-- ==== Sys2Proof/Laws/State.lean ====
section
/-! SUPPORT. One lemma for each field of State under each named update: what the update leaves of the field. -/

namespace Sys2Proof.Machine

/-! ## log -/

@[simp] theorem State.log_cfg (s : State) (e : Event) : (s.log e).cfg = s.cfg := rfl
@[simp] theorem State.log_enable (s : State) (e : Event) : (s.log e).enable = s.enable := rfl
@[simp] theorem State.log_instrend (s : State) (e : Event) : (s.log e).instrend = s.instrend := rfl
@[simp] theorem State.log_instraddr (s : State) (e : Event) : (s.log e).instraddr = s.instraddr := rfl
@[simp] theorem State.log_instrctrl (s : State) (e : Event) : (s.log e).instrctrl = s.instrctrl := rfl
@[simp] theorem State.log_instrframe (s : State) (e : Event) : (s.log e).instrframe = s.instrframe := rfl
@[simp] theorem State.log_settled (s : State) (e : Event) : (s.log e).settled = s.settled := rfl
@[simp] theorem State.log_pending (s : State) (e : Event) : (s.log e).pending = s.pending := rfl
@[simp] theorem State.log_inflight (s : State) (e : Event) : (s.log e).inflight = s.inflight := rfl
@[simp] theorem State.log_nextSeq (s : State) (e : Event) : (s.log e).nextSeq = s.nextSeq := rfl
@[simp] theorem State.log_cen (s : State) (e : Event) : (s.log e).cen = s.cen := rfl
@[simp] theorem State.log_csts (s : State) (e : Event) : (s.log e).csts = s.csts := rfl
@[simp] theorem State.log_lines (s : State) (e : Event) : (s.log e).lines = s.lines := rfl
@[simp] theorem State.log_pc (s : State) (e : Event) : (s.log e).pc = s.pc := rfl
@[simp] theorem State.log_busy (s : State) (e : Event) : (s.log e).busy = s.busy := rfl
@[simp] theorem State.log_req (s : State) (e : Event) : (s.log e).req = s.req := rfl
@[simp] theorem State.log_word (s : State) (e : Event) : (s.log e).word = s.word := rfl
@[simp] theorem State.log_bracket (s : State) (e : Event) : (s.log e).bracket = s.bracket := rfl
@[simp] theorem State.log_ptr (s : State) (e : Event) : (s.log e).ptr = s.ptr := rfl
@[simp] theorem State.log_rx (s : State) (e : Event) : (s.log e).rx = s.rx := rfl
@[simp] theorem State.log_result (s : State) (e : Event) : (s.log e).result = s.result := rfl
@[simp] theorem State.log_history (s : State) (e : Event) : (s.log e).history = s.history ++ [e] := rfl
@[simp] theorem State.log_faults (s : State) (e : Event) : (s.log e).faults = s.faults := rfl
@[simp] theorem State.log_refused (s : State) (e : Event) : (s.log e).refused = s.refused := rfl
@[simp] theorem State.log_clockHz (s : State) (e : Event) : (s.log e).clockHz = s.clockHz := rfl
@[simp] theorem State.log_encOut (s : State) (e : Event) : (s.log e).encOut = s.encOut := rfl
@[simp] theorem State.log_draws (s : State) (e : Event) : (s.log e).draws = s.draws := rfl
@[simp] theorem State.log_script (s : State) (e : Event) : (s.log e).script = s.script := rfl

/-! ## raise -/

@[simp] theorem State.raise_cfg (s : State) (c : FaultCode) (info : FaultInfo) : (s.raise c info).cfg = s.cfg := rfl
@[simp] theorem State.raise_enable (s : State) (c : FaultCode) (info : FaultInfo) : (s.raise c info).enable = s.enable := rfl
@[simp] theorem State.raise_instrend (s : State) (c : FaultCode) (info : FaultInfo) : (s.raise c info).instrend = s.instrend := rfl
@[simp] theorem State.raise_instraddr (s : State) (c : FaultCode) (info : FaultInfo) : (s.raise c info).instraddr = s.instraddr := rfl
@[simp] theorem State.raise_instrctrl (s : State) (c : FaultCode) (info : FaultInfo) : (s.raise c info).instrctrl = s.instrctrl := rfl
@[simp] theorem State.raise_instrframe (s : State) (c : FaultCode) (info : FaultInfo) : (s.raise c info).instrframe = s.instrframe := rfl
@[simp] theorem State.raise_settled (s : State) (c : FaultCode) (info : FaultInfo) : (s.raise c info).settled = s.settled := rfl
@[simp] theorem State.raise_pending (s : State) (c : FaultCode) (info : FaultInfo) : (s.raise c info).pending = s.pending := rfl
@[simp] theorem State.raise_inflight (s : State) (c : FaultCode) (info : FaultInfo) : (s.raise c info).inflight = s.inflight := rfl
@[simp] theorem State.raise_nextSeq (s : State) (c : FaultCode) (info : FaultInfo) : (s.raise c info).nextSeq = s.nextSeq := rfl
@[simp] theorem State.raise_cen (s : State) (c : FaultCode) (info : FaultInfo) : (s.raise c info).cen = s.cen := rfl
@[simp] theorem State.raise_csts (s : State) (c : FaultCode) (info : FaultInfo) : (s.raise c info).csts = s.csts := rfl
@[simp] theorem State.raise_lines (s : State) (c : FaultCode) (info : FaultInfo) : (s.raise c info).lines = s.lines := rfl
@[simp] theorem State.raise_pc (s : State) (c : FaultCode) (info : FaultInfo) : (s.raise c info).pc = s.pc := rfl
@[simp] theorem State.raise_busy (s : State) (c : FaultCode) (info : FaultInfo) : (s.raise c info).busy = s.busy := rfl
@[simp] theorem State.raise_req (s : State) (c : FaultCode) (info : FaultInfo) : (s.raise c info).req = s.req := rfl
@[simp] theorem State.raise_word (s : State) (c : FaultCode) (info : FaultInfo) : (s.raise c info).word = s.word := rfl
@[simp] theorem State.raise_bracket (s : State) (c : FaultCode) (info : FaultInfo) : (s.raise c info).bracket = s.bracket := rfl
@[simp] theorem State.raise_ptr (s : State) (c : FaultCode) (info : FaultInfo) : (s.raise c info).ptr = s.ptr := rfl
@[simp] theorem State.raise_rx (s : State) (c : FaultCode) (info : FaultInfo) : (s.raise c info).rx = s.rx := rfl
@[simp] theorem State.raise_result (s : State) (c : FaultCode) (info : FaultInfo) : (s.raise c info).result = s.result := rfl
@[simp] theorem State.raise_history (s : State) (c : FaultCode) (info : FaultInfo) : (s.raise c info).history = s.history := rfl
@[simp] theorem State.raise_faults (s : State) (c : FaultCode) (info : FaultInfo) : (s.raise c info).faults = s.faults ++ [⟨c, info, s.pc⟩] := rfl
@[simp] theorem State.raise_refused (s : State) (c : FaultCode) (info : FaultInfo) : (s.raise c info).refused = s.refused := rfl
@[simp] theorem State.raise_clockHz (s : State) (c : FaultCode) (info : FaultInfo) : (s.raise c info).clockHz = s.clockHz := rfl
@[simp] theorem State.raise_encOut (s : State) (c : FaultCode) (info : FaultInfo) : (s.raise c info).encOut = s.encOut := rfl
@[simp] theorem State.raise_draws (s : State) (c : FaultCode) (info : FaultInfo) : (s.raise c info).draws = s.draws := rfl
@[simp] theorem State.raise_script (s : State) (c : FaultCode) (info : FaultInfo) : (s.raise c info).script = s.script := rfl

/-! ## stepPc -/

@[simp] theorem State.stepPc_cfg (s : State) : (s.stepPc).cfg = s.cfg := rfl
@[simp] theorem State.stepPc_enable (s : State) : (s.stepPc).enable = s.enable := rfl
@[simp] theorem State.stepPc_instrend (s : State) : (s.stepPc).instrend = s.instrend := rfl
@[simp] theorem State.stepPc_instraddr (s : State) : (s.stepPc).instraddr = s.instraddr := rfl
@[simp] theorem State.stepPc_instrctrl (s : State) : (s.stepPc).instrctrl = s.instrctrl := rfl
@[simp] theorem State.stepPc_instrframe (s : State) : (s.stepPc).instrframe = s.instrframe := rfl
@[simp] theorem State.stepPc_settled (s : State) : (s.stepPc).settled = s.settled := rfl
@[simp] theorem State.stepPc_pending (s : State) : (s.stepPc).pending = s.pending := rfl
@[simp] theorem State.stepPc_inflight (s : State) : (s.stepPc).inflight = s.inflight := rfl
@[simp] theorem State.stepPc_nextSeq (s : State) : (s.stepPc).nextSeq = s.nextSeq := rfl
@[simp] theorem State.stepPc_cen (s : State) : (s.stepPc).cen = s.cen := rfl
@[simp] theorem State.stepPc_csts (s : State) : (s.stepPc).csts = s.csts := rfl
@[simp] theorem State.stepPc_lines (s : State) : (s.stepPc).lines = s.lines := rfl
@[simp] theorem State.stepPc_pc (s : State) : (s.stepPc).pc = s.nextPc := rfl
@[simp] theorem State.stepPc_busy (s : State) : (s.stepPc).busy = s.busy := rfl
@[simp] theorem State.stepPc_req (s : State) : (s.stepPc).req = s.req := rfl
@[simp] theorem State.stepPc_word (s : State) : (s.stepPc).word = s.word := rfl
@[simp] theorem State.stepPc_bracket (s : State) : (s.stepPc).bracket = s.bracket := rfl
@[simp] theorem State.stepPc_ptr (s : State) : (s.stepPc).ptr = s.ptr := rfl
@[simp] theorem State.stepPc_rx (s : State) : (s.stepPc).rx = s.rx := rfl
@[simp] theorem State.stepPc_result (s : State) : (s.stepPc).result = s.result := rfl
@[simp] theorem State.stepPc_history (s : State) : (s.stepPc).history = s.history := rfl
@[simp] theorem State.stepPc_faults (s : State) : (s.stepPc).faults = s.faults := rfl
@[simp] theorem State.stepPc_refused (s : State) : (s.stepPc).refused = s.refused := rfl
@[simp] theorem State.stepPc_clockHz (s : State) : (s.stepPc).clockHz = s.clockHz := rfl
@[simp] theorem State.stepPc_encOut (s : State) : (s.stepPc).encOut = s.encOut := rfl
@[simp] theorem State.stepPc_draws (s : State) : (s.stepPc).draws = s.draws := rfl
@[simp] theorem State.stepPc_script (s : State) : (s.stepPc).script = s.script := rfl

/-! ## drew -/

@[simp] theorem State.drew_cfg (s : State) : (s.drew).cfg = s.cfg := rfl
@[simp] theorem State.drew_enable (s : State) : (s.drew).enable = s.enable := rfl
@[simp] theorem State.drew_instrend (s : State) : (s.drew).instrend = s.instrend := rfl
@[simp] theorem State.drew_instraddr (s : State) : (s.drew).instraddr = s.instraddr := rfl
@[simp] theorem State.drew_instrctrl (s : State) : (s.drew).instrctrl = s.instrctrl := rfl
@[simp] theorem State.drew_instrframe (s : State) : (s.drew).instrframe = s.instrframe := rfl
@[simp] theorem State.drew_settled (s : State) : (s.drew).settled = s.settled := rfl
@[simp] theorem State.drew_pending (s : State) : (s.drew).pending = s.pending := rfl
@[simp] theorem State.drew_inflight (s : State) : (s.drew).inflight = s.inflight := rfl
@[simp] theorem State.drew_nextSeq (s : State) : (s.drew).nextSeq = s.nextSeq := rfl
@[simp] theorem State.drew_cen (s : State) : (s.drew).cen = s.cen := rfl
@[simp] theorem State.drew_csts (s : State) : (s.drew).csts = s.csts := rfl
@[simp] theorem State.drew_lines (s : State) : (s.drew).lines = s.lines := rfl
@[simp] theorem State.drew_pc (s : State) : (s.drew).pc = s.pc := rfl
@[simp] theorem State.drew_busy (s : State) : (s.drew).busy = s.busy := rfl
@[simp] theorem State.drew_req (s : State) : (s.drew).req = s.req := rfl
@[simp] theorem State.drew_word (s : State) : (s.drew).word = s.word := rfl
@[simp] theorem State.drew_bracket (s : State) : (s.drew).bracket = s.bracket := rfl
@[simp] theorem State.drew_ptr (s : State) : (s.drew).ptr = s.ptr := rfl
@[simp] theorem State.drew_rx (s : State) : (s.drew).rx = s.rx := rfl
@[simp] theorem State.drew_result (s : State) : (s.drew).result = s.result := rfl
@[simp] theorem State.drew_history (s : State) : (s.drew).history = s.history := rfl
@[simp] theorem State.drew_faults (s : State) : (s.drew).faults = s.faults := rfl
@[simp] theorem State.drew_refused (s : State) : (s.drew).refused = s.refused := rfl
@[simp] theorem State.drew_clockHz (s : State) : (s.drew).clockHz = s.clockHz := rfl
@[simp] theorem State.drew_encOut (s : State) : (s.drew).encOut = s.encOut := rfl
@[simp] theorem State.drew_draws (s : State) : (s.drew).draws = s.draws + 1 := rfl
@[simp] theorem State.drew_script (s : State) : (s.drew).script = s.script := rfl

++++++++++

▶ [Aim of the exercise] Wherever the line holding "(s.drew).enable = s.enable := rfl" falls in the entries above, copy exactly from it through the line holding "(s.drew).faults = s.faults := rfl", inclusive, and add nothing.

▶ [Solution to this exercise]
@[simp] theorem State.drew_enable (s : State) : (s.drew).enable = s.enable := rfl
@[simp] theorem State.drew_instrend (s : State) : (s.drew).instrend = s.instrend := rfl
@[simp] theorem State.drew_instraddr (s : State) : (s.drew).instraddr = s.instraddr := rfl
@[simp] theorem State.drew_instrctrl (s : State) : (s.drew).instrctrl = s.instrctrl := rfl
@[simp] theorem State.drew_instrframe (s : State) : (s.drew).instrframe = s.instrframe := rfl
@[simp] theorem State.drew_settled (s : State) : (s.drew).settled = s.settled := rfl
@[simp] theorem State.drew_pending (s : State) : (s.drew).pending = s.pending := rfl
@[simp] theorem State.drew_inflight (s : State) : (s.drew).inflight = s.inflight := rfl
@[simp] theorem State.drew_nextSeq (s : State) : (s.drew).nextSeq = s.nextSeq := rfl
@[simp] theorem State.drew_cen (s : State) : (s.drew).cen = s.cen := rfl
@[simp] theorem State.drew_csts (s : State) : (s.drew).csts = s.csts := rfl
@[simp] theorem State.drew_lines (s : State) : (s.drew).lines = s.lines := rfl
@[simp] theorem State.drew_pc (s : State) : (s.drew).pc = s.pc := rfl
@[simp] theorem State.drew_busy (s : State) : (s.drew).busy = s.busy := rfl
@[simp] theorem State.drew_req (s : State) : (s.drew).req = s.req := rfl
@[simp] theorem State.drew_word (s : State) : (s.drew).word = s.word := rfl
@[simp] theorem State.drew_bracket (s : State) : (s.drew).bracket = s.bracket := rfl
@[simp] theorem State.drew_ptr (s : State) : (s.drew).ptr = s.ptr := rfl
@[simp] theorem State.drew_rx (s : State) : (s.drew).rx = s.rx := rfl
@[simp] theorem State.drew_result (s : State) : (s.drew).result = s.result := rfl
@[simp] theorem State.drew_history (s : State) : (s.drew).history = s.history := rfl
@[simp] theorem State.drew_faults (s : State) : (s.drew).faults = s.faults := rfl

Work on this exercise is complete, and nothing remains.